The council wants ideas from the IT industry and from the Homeland Security Department as it begins work on the sector-specific critical infrastructure protection plan at its April 4 meeting, Copeland said in an interview. The council expects to complete the plan by September.

The 33-member council was organized in November 2005 as one of 17 sector councils ? representing water, energy, financial services, food and other areas ? recommended to be established under the National Infrastructure Protection Plan base plan.

In a meeting Jan. 27, representatives of major IT companies, systems integrators and associates established the IT sector council's 12-member executive committee. Copeland was named chairman and Michael Aisenberg, director of government relations for VeriSign Inc., was named vice-chairman.

The group expects to add more members from companies that are owners and operators of IT infrastructure, Copeland said.
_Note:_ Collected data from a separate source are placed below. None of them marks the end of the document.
theorem State.supplyCtx_of_cons {s : State} {p : Supply} {rest : List Supply}
    (h : s.ctxQueue = p :: rest) :
    s.supplyCtx = { s.withSupply p with ctxQueue := rest } := by
  simp [State.supplyCtx, h]

/-- A read leaves the queue alone, so the supply that follows it is the oldest one queued before. -/
theorem State.supplyCtx_readInto_of_cons {s : State} {p : Supply} {rest : List Supply}
    (t : Fin 15) (h : s.ctxQueue = p :: rest) :
    (s.readInto t).supplyCtx = { (s.readInto t).withSupply p with ctxQueue := rest } :=
  State.supplyCtx_of_cons ((s.readInto_keeps t).ctxQueue.trans h)

/-- With nothing queued, the read is the whole step. -/
theorem State.supplyCtx_readInto_of_nil {s : State} (t : Fin 15) (h : s.ctxQueue = []) :
    (s.readInto t).supplyCtx = s.readInto t :=
  State.supplyCtx_of_nil ((s.readInto_keeps t).ctxQueue.trans h)

/-! ### The obligations -/

/-- Settles O13: a step that answers a next state is a read, which keeps the queue and the inputs,
followed by the supply. -/
theorem contextSuppliedForNextAccess : Obligations.ContextSuppliedForNextAccess := by
  intro s u p rest hstep
  obtain ⟨_, t, -, -, rfl⟩ := step_next hstep
  constructor
  · intro hq
    rw [State.supplyCtx_readInto_of_cons t hq]
    exact ⟨rfl, rfl, rfl, rfl, rfl, rfl⟩
  · intro hq
    rw [State.supplyCtx_readInto_of_nil t hq]
    have keeps := s.readInto_keeps t
    exact ⟨keeps.ctxQueue.trans hq, keeps.condPassed, keeps.el2, keeps.el1UsingAArch32⟩

/-- Settles O11: in AArch64 state the fetch is already outside the spec, before memory is looked at. -/
theorem aarch64StateRefused : Obligations.AArch64StateRefused :=
  fun _ h => step_of_fetch_outside (State.fetch_of_aarch64 h)

end Sys2Proof.Machine
end

section
/-! The register's value and its fields: R11 and R14, what R23 permits, and what R27 concludes. -/

namespace Sys2Proof

/-! ### Extraction, by place and by mask (R14) -/

/-- Every mask is the four bits of a nibble, moved to the field's place. -/
theorem Field.mask_eq_shiftLeft (f : Field) : f.mask = 0xF#32 <<< f.lo := by
  cases f <;> rfl

theorem Field.of_setWidth (f : Field) (v : Word) :
    (f.of v).setWidth 32 = (v >>> f.lo) &&& 0xF#32 := by
  have hlt : v.toNat >>> f.lo % 2 ^ 4 < 2 ^ 32 := (Nat.mod_lt _ (by decide)).trans (by decide)
  apply BitVec.eq_of_toNat_eq
  rw [Field.of, BitVec.toNat_setWidth, BitVec.extractLsb'_toNat, Nat.mod_eq_of_lt hlt,
    BitVec.toNat_and, BitVec.toNat_ushiftRight]
  exact (Nat.and_two_pow_sub_one_eq_mod _ 4).symm

theorem Field.and_mask (f : Field) (v : Word) :
    v &&& f.mask = (f.of v).setWidth 32 <<< f.lo := by
  rw [f.mask_eq_shiftLeft, f.of_setWidth, BitVec.shiftLeft_and_distrib]
  ext i hi
  by_cases h : i < f.lo
  · simp [h]
  · simp [h, Nat.add_sub_cancel' (Nat.le_of_not_lt h), BitVec.getLsbD_eq_getElem hi]

/-- Putting a nibble at a field's place and extracting the field gives it back. -/
theorem Field.of_shiftLeft (f : Field) (x : BitVec 4) : f.of (x.setWidth 32 <<< f.lo) = x := by
  cases f <;> revert x <;> decide

theorem Field.masks_disjoint (f g : Field) : f ≠ g → f.mask &&& g.mask = 0#32 := by
  cases f <;> cases g <;> decide

theorem Field.masks_union :
    Field.vcma.mask ||| Field.rdm.mask ||| Field.res0.mask ||| Field.crc32.mask |||
      Field.sha2.mask ||| Field.sha1.mask ||| Field.aes.mask ||| Field.sevl.mask =
        0xFFFFFFFF#32 := by
  decide

/-- A value is the union of its masked parts, and each of those is given by a field. -/
theorem Field.ext_of {v v' : Word} (h : ∀ f : Field, f.of v = f.of v') : v = v' := by
  have hmask (f : Field) : v &&& f.mask = v' &&& f.mask := by rw [f.and_mask, f.and_mask, h]
  calc v = v &&& 0xFFFFFFFF#32 := BitVec.and_allOnes.symm
    _ = v' &&& 0xFFFFFFFF#32 := by
      simp only [← Field.masks_union, BitVec.and_or_distrib_left, hmask]
    _ = v' := BitVec.and_allOnes

/-- Settles O41: the mask is a nibble at the field's place, so masking is extraction put back. -/
theorem fieldExtraction : Obligations.FieldExtraction :=
  ⟨fun f v => ⟨f.of_setWidth v, f.and_mask v⟩, Field.masks_disjoint, Field.masks_union,
    fun _ _ => ⟨fun h _ => h ▸ rfl, Field.ext_of⟩⟩

/-! ### The register from the configuration (R11) -/

/-- Putting two bit strings side by side is a sum, the high one at its place. -/
theorem toNat_append_eq_add {m n : Nat} (x : BitVec m) (y : BitVec n) :
    (x ++ y).toNat = x.toNat * 2 ^ n + y.toNat := by
  rw [BitVec.toNat_append, ← Nat.shiftLeft_add_eq_or_of_lt y.isLt, Nat.shiftLeft_eq]

/-- The concatenation is a sum, each field at its place and nothing at the place of RES0. -/
theorem Cfg.toNat_idIsar5 (c : Cfg) :
    c.idIsar5.toNat = c.vcma.toNat * 2 ^ 28 + c.rdm.toNat * 2 ^ 24 + c.crc32.toNat * 2 ^ 16 +
      c.sha2.toNat * 2 ^ 12 + c.sha1.toNat * 2 ^ 8 + c.aes.toNat * 2 ^ 4 + c.sevl.toNat := by
  simp only [Cfg.idIsar5, toNat_append_eq_add, BitVec.toNat_ofNat]
  omega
"We are wide open to building membership as rapidly as possible among owners and operators of IT infrastructure that helps the network exist," Copeland said. "It's a broad definition and a broad scope."

Copeland also is president emeritus of the IT-Information Sharing and Analysis Center (IT-ISAC), and represents the center within the sector council. The intention is for the sector coordinating council to develop policy, while the IT-ISAC handles operations, he said.

One of the key goals during the drafting of the plan is to reach out to involve government officials early in the process, Copeland said. In the past, IT companies have complained that they have not been consulted on infrastructure protection by federal agencies until very late in the game, and they want to reverse that trend, Copeland said.

To avoid such complaints and practice what they preach, the council is making a special effort to invite federal representatives early in the process, Copeland said: "We're going to eat our own dog food."

Major policy questions affecting the IT council include whether and how IT companies ought to share sensitive information about their cyber vulnerabilities with the government; how that information will be protected and used; protocols for sharing information with other sectors; and how to assess the vulnerability of IT assets, according to Copeland and Aisenberg.

On assessing IT assets, the sector council disagrees with the national plan's approach that focuses mostly on counting physical assets. "The bottoms-up vulnerability approach is intractable for our sector," Aisenberg said. IT assets are virtual with many pieces; IT assets are not fixed and they are very distributed, he added.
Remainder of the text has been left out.